-- ==== Sys2Proof/Machine/HelmDevice.lean ====
section
/-!
DEFINITION. Helm commands about the device and its settings: capabilities and state, the logbook, subscriptions, host-port settings and the
package budget (12: R387, R389, R393, R395, R396; 13: R403; 15: R462; 16: R483, R486, R487).
-/
namespace Sys2Proof.Machine

open Sys2Proof

/-! ### QUERY_CAPS and DEVICE_STATE (13: R403) -/

/-- One link record, of the plinth's end of the link. -/
def State.linkRecord (s : State) (k : Nat) : List Byte :=
  let e := s.link k
  leBytes 2 k ++ leBytes 1 e.st.code ++ leBytes 1 0 ++ leBytes 8 (linkOwn k) ++ leBytes 8 e.peerWord ++ leBytes 1 (e.profile % 256) ++
    leBytes 1 0 ++ leBytes 2 (linkDisabled (linkOwn k) e.peerWord e.profile)

def queryCapsRun (_w : Waiter) (_q : List Byte) (s : State) : Ans :=
  .done 0 (leBytes 2 0xB000 ++ leBytes 4 s.firmware ++ leBytes 6 Config.macAddress ++ leBytes 4 0 ++
    (List.range 24).flatMap (fun d => leBytes 1 (Config.dieRevision d)) ++ leBytes 2 linkList.length ++ linkList.flatMap s.linkRecord) s

/-- QUERY_CAPS. -/
def execQueryCaps (mb seq : Nat) (body : List Byte) (s : State) : Out := s.runHelm 0x0001 false (some []) mb seq body queryCapsRun

def deviceStateRun (_w : Waiter) (_q : List Byte) (s : State) : Ans :=
  .done 0 (leBytes 1 s.boot.dev.code ++ leBytes 1 (b2n s.boot.activeB) ++ leBytes 1 (b2n s.boot.standbyOk) ++ leBytes 1 s.fab.twin.code ++
    leBytes 2 s.nodeField ++ leBytes 2 0 ++ leBytes 4 s.nor.cast.number ++ leBytes 6 s.hallWaypoint ++ leBytes 2 0) s

/-- DEVICE_STATE. -/
def execDeviceState (mb seq : Nat) (body : List Byte) (s : State) : Out := s.runHelm 0x0002 false (some []) mb seq body deviceStateRun

/-! ### The logbook (16: R486, R487) -/

/-- Entries from an index on; from the oldest where the ring does not hold it. -/
def Logbook.fromIndex (l : Logbook) (start : Nat) : List LogEntry :=
  if l.entries.any (fun e => e.index == start) then l.entries.dropWhile (fun e => e.index != start) else l.entries

def logbookReadRun (_w : Waiter) (q : List Byte) (s : State) : Ans :=
  let most := field q 2 2
  if most = 0 ∨ 128 < most then badAns 2 s
  else
    let es := (s.log.fromIndex (field q 0 2)).take most
    let first := (es.head?.map (fun e => e.index)).getD s.log.next
    .done 0 (leBytes 4 s.log.lost ++ leBytes 2 first ++ leBytes 2 es.length ++ es.flatMap LogEntry.bytes) s

/-- LOGBOOK_READ. -/
def execLogbookRead (mb seq : Nat) (body : List Byte) (s : State) : Out := s.runHelm 0x0004 false (some [2, 2]) mb seq body logbookReadRun

/-- LOGBOOK_CLEAR: the first entry afterwards is LOGBOOK_CLEARED, which is PINNED. -/
def logbookClearRun (_w : Waiter) (_q : List Byte) (s : State) : Ans :=
  let n := s.log.entries.length
  let lost := s.log.lost
  let s := { s with log := { s.log with entries := [], lost := 0, pinNext := true } }
  .done 0 (leBytes 2 n ++ leBytes 2 0) (s.logOnly 0x0114 exsarUnit (leBytes 2 n ++ leBytes 4 lost))

/-- LOGBOOK_CLEAR. -/
def execLogbookClear (mb seq : Nat) (body : List Byte) (s : State) : Out := s.runHelm 0x0005 true (some []) mb seq body logbookClearRun

/-! ### Subscriptions (12: R389, R395) -/

/-- Classes that a mailbox of a partition may take, of those defined. -/
def classesFor (sb : Bool) (pt : Nat) : Nat := if sb then 0x6C0 else if pt = 0 then 0xFFF else 0xF

def subscribeRun (w : Waiter) (q : List Byte) (s : State) : Ans :=
  let m := field q 0 1
  let pt := field q 1 1
  let mask := field q 4 8 % 2 ^ 12
  let sb := m == 0xFF
  if !mayName w pt || (sb && ptOf w != 0) then errAns 6 s
  else if 7 < m && !sb then badAns 0 s
  else if sb && pt != 0 then badAns 1 s
  else if !s.partExists pt then errAns 8 s
  else if Nat.land mask (classesFor sb pt) ≠ mask then badAns 4 s
  else
    let mb := if sb then sbKey else 8 * pt + m
    .done 0 (leBytes 8 (s.mbox mb).mask) (s.setMbox mb { s.mbox mb with mask := mask })

/-- SUBSCRIBE. -/
def execSubscribe (mb seq : Nat) (body : List Byte) (s : State) : Out := s.runHelm 0x0006 false (some [1, 1, 2, 8]) mb seq body subscribeRun

/-! ### HOST_PORT_CONFIG (12: R393, R396) -/

/-- A number in network form: the most significant byte first. -/
def beNat (bs : List Byte) : Nat := leNat bs.reverse

/-- One setting's 16 bytes: addresses in network form, numbers little-endian. -/
def HostCfg.bytesOf (c : HostCfg) (i : Nat) : List Byte :=
  match i with
  | 0 => leBytes 16 c.udpPort
  | 1 => leBytes 16 c.vlan
  | 2 => leBytes 16 c.helmPcp
  | 3 => leBytes 16 c.bulkPcp
  | 4 => (leBytes 16 c.ipv6).reverse
  | 5 => padTo 16 (leBytes 4 c.ipv4).reverse
  | 6 => leBytes 16 c.mtu
  | 7 => leBytes 16 c.rto
  | _ => leBytes 16 c.sessionTimeout

/-- A number that lies in a range. -/
def ranged (lo hi v : Nat) (f : Nat → HostCfg) : Option HostCfg := if lo ≤ v ∧ v ≤ hi then some (f v) else none

/-- One setting written from its 16 bytes; none where the value is out of range or no unicast address. Times are in microseconds. -/
def HostCfg.put (c : HostCfg) (i : Nat) (bs : List Byte) : Option HostCfg :=
  let v := leNat bs
  match i with
  | 0 => ranged 1024 65535 v (fun v => { c with udpPort := v })
  | 1 => ranged 0 4094 v (fun v => { c with vlan := v })
  | 2 => ranged 0 7 v (fun v => { c with helmPcp := v })
  | 3 => ranged 0 7 v (fun v => { c with bulkPcp := v })
  | 4 => ranged 0 (255 * 2 ^ 120 - 1) (beNat bs) (fun v => { c with ipv6 := v })
  | 5 => ranged 0 (224 * 2 ^ 24 - 1) (beNat (bs.take 4)) (fun v => { c with ipv4 := v })
  | 6 => ranged 1280 9216 v (fun v => { c with mtu := v })
  | 7 => ranged 100 100000 v (fun v => { c with rto := v })
  | _ => ranged 1000000 600000000 v (fun v => { c with sessionTimeout := v })

/-- The selected settings written in order, or the offset of the first bad value. -/
def putSettings : List Nat → Nat → List Byte → HostCfg → HostCfg ⊕ Nat
  | [], _, _, c => .inl c
  | i :: is, off, q, c =>
    match c.put i (slice q off 16) with
    | none => .inr off
    | some c => putSettings is (off + 16) q c

/-- Response frames not yet sent, cut to a new payload limit: the bytes of a response's frames are joined and cut afresh. -/
def resplit (mb limit : Nat) : List OutEntry → List Byte → List OutEntry
  | [], _ => []
  | e :: es, acc =>
    if e.kind == .response && !e.sent && !e.done then
      let bs := acc ++ e.body.drop 8
      if e.more then resplit mb limit es bs
      else respFrames mb (field e.body 0 2) (field e.body 2 1) (field e.body 4 4) limit (bs.length + 1) bs ++ resplit mb limit es []
    else e :: resplit mb limit es acc

/-- Every mailbox's unsent responses cut for the HELM_MTU in force. -/
def State.resplitAll (s : State) : State :=
  { s with helm := { s.helm with
    mailboxes := s.helm.mailboxes.map (fun (x : Nat × Mailbox) =>
      if x.1 = sbKey then x else (x.1, { x.2 with out := resplit x.1 (s.framePayload x.1) x.2.out [] })) } }

/-- The CONFIG event that a change of settings posts; the spec names neither its code nor its severity and DATA (assumption 8). -/
def State.postConfig (s : State) : State :=
  let c := s.fresh 20
  let v := c.2.fresh 21
  let d := v.2.fresh 22
  let s := d.2
  let code := c.1 % 2 ^ 16
  let data := leBytes 64 d.1
  let s := { s with log := s.log.take code 9 (v.1 % 4) exsarUnit s.now0 data }
  s.postTo 0 code 9 (v.1 % 4) exsarUnit s.now0 data

/-- Every setting in the form of the request. -/
def HostCfg.answer (c : HostCfg) : List Byte := leBytes 2 0x1FF ++ leBytes 2 0 ++ (List.range 9).flatMap c.bytesOf

def hostPortConfigRun (_w : Waiter) (q : List Byte) (s : State) : Ans :=
  let items := field q 0 2
  let is := setBits 16 0 items
  match if q.length < 4 then shortAt [2, 2] 0 q.length else none with
  | some off => badAns off s
  | none =>
    if 0x1FF < items then badAns 0 s
    else if q.length ≠ 4 + 16 * is.length then badAns (4 + 16 * min is.length ((q.length - 4) / 16)) s
    else
      match putSettings is 4 q s.nor.hostCfg with
      | .inr off => badAns off s
      | .inl c =>
        if is.isEmpty then .done 0 c.answer s
        else if !s.norRange then errAns 5 s
        else .done 0 c.answer ({ s with nor := { s.nor with hostCfg := c } }).resplitAll.postConfig

/-- HOST_PORT_CONFIG. -/
def execHostPortConfig (mb seq : Nat) (body : List Byte) (s : State) : Out := s.runHelm 0x0007 true none mb seq body hostPortConfigRun

/-! ### The package budget (15: R462) -/

/-- POWER_BUDGET_SET, over the sideband only. -/
def powerBudgetSetRun (w : Waiter) (q : List Byte) (s : State) : Ans :=
  let b := field q 0 4
  if w.1 ≠ sbKey then errAns 6 s
  else if b < 1800 ∨ 7500 < b then badAns 0 s
  else .done 0 (leBytes 4 b) { s with power := { s.power with budget := b } }

def execPowerBudgetSet (mb seq : Nat) (body : List Byte) (s : State) : Out := s.runHelm 0x0008 true (some [4]) mb seq body powerBudgetSetRun

def powerBudgetGetRun (_w : Waiter) (_q : List Byte) (s : State) : Ans :=
  .done 0 (leBytes 4 s.power.budget ++ leBytes 4 s.power.measured) s

/-- POWER_BUDGET_GET. -/
def execPowerBudgetGet (mb seq : Nat) (body : List Byte) (s : State) : Out :=
  s.runHelm 0x0009 false (some []) mb seq body powerBudgetGetRun

end Sys2Proof.Machine
end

#### [TASK TO COMPLETE]
Quote the listing word for word from its first line through the line in which "open Sys2Proof" appears.

#### [TASK RESULT]
-- ==== Sys2Proof/Machine/HelmDevice.lean ====
section
/-!
DEFINITION. Helm commands about the device and its settings: capabilities and state, the logbook, subscriptions, host-port settings and the
package budget (12: R387, R389, R393, R395, R396; 13: R403; 15: R462; 16: R483, R486, R487).
-/
namespace Sys2Proof.Machine

open Sys2Proof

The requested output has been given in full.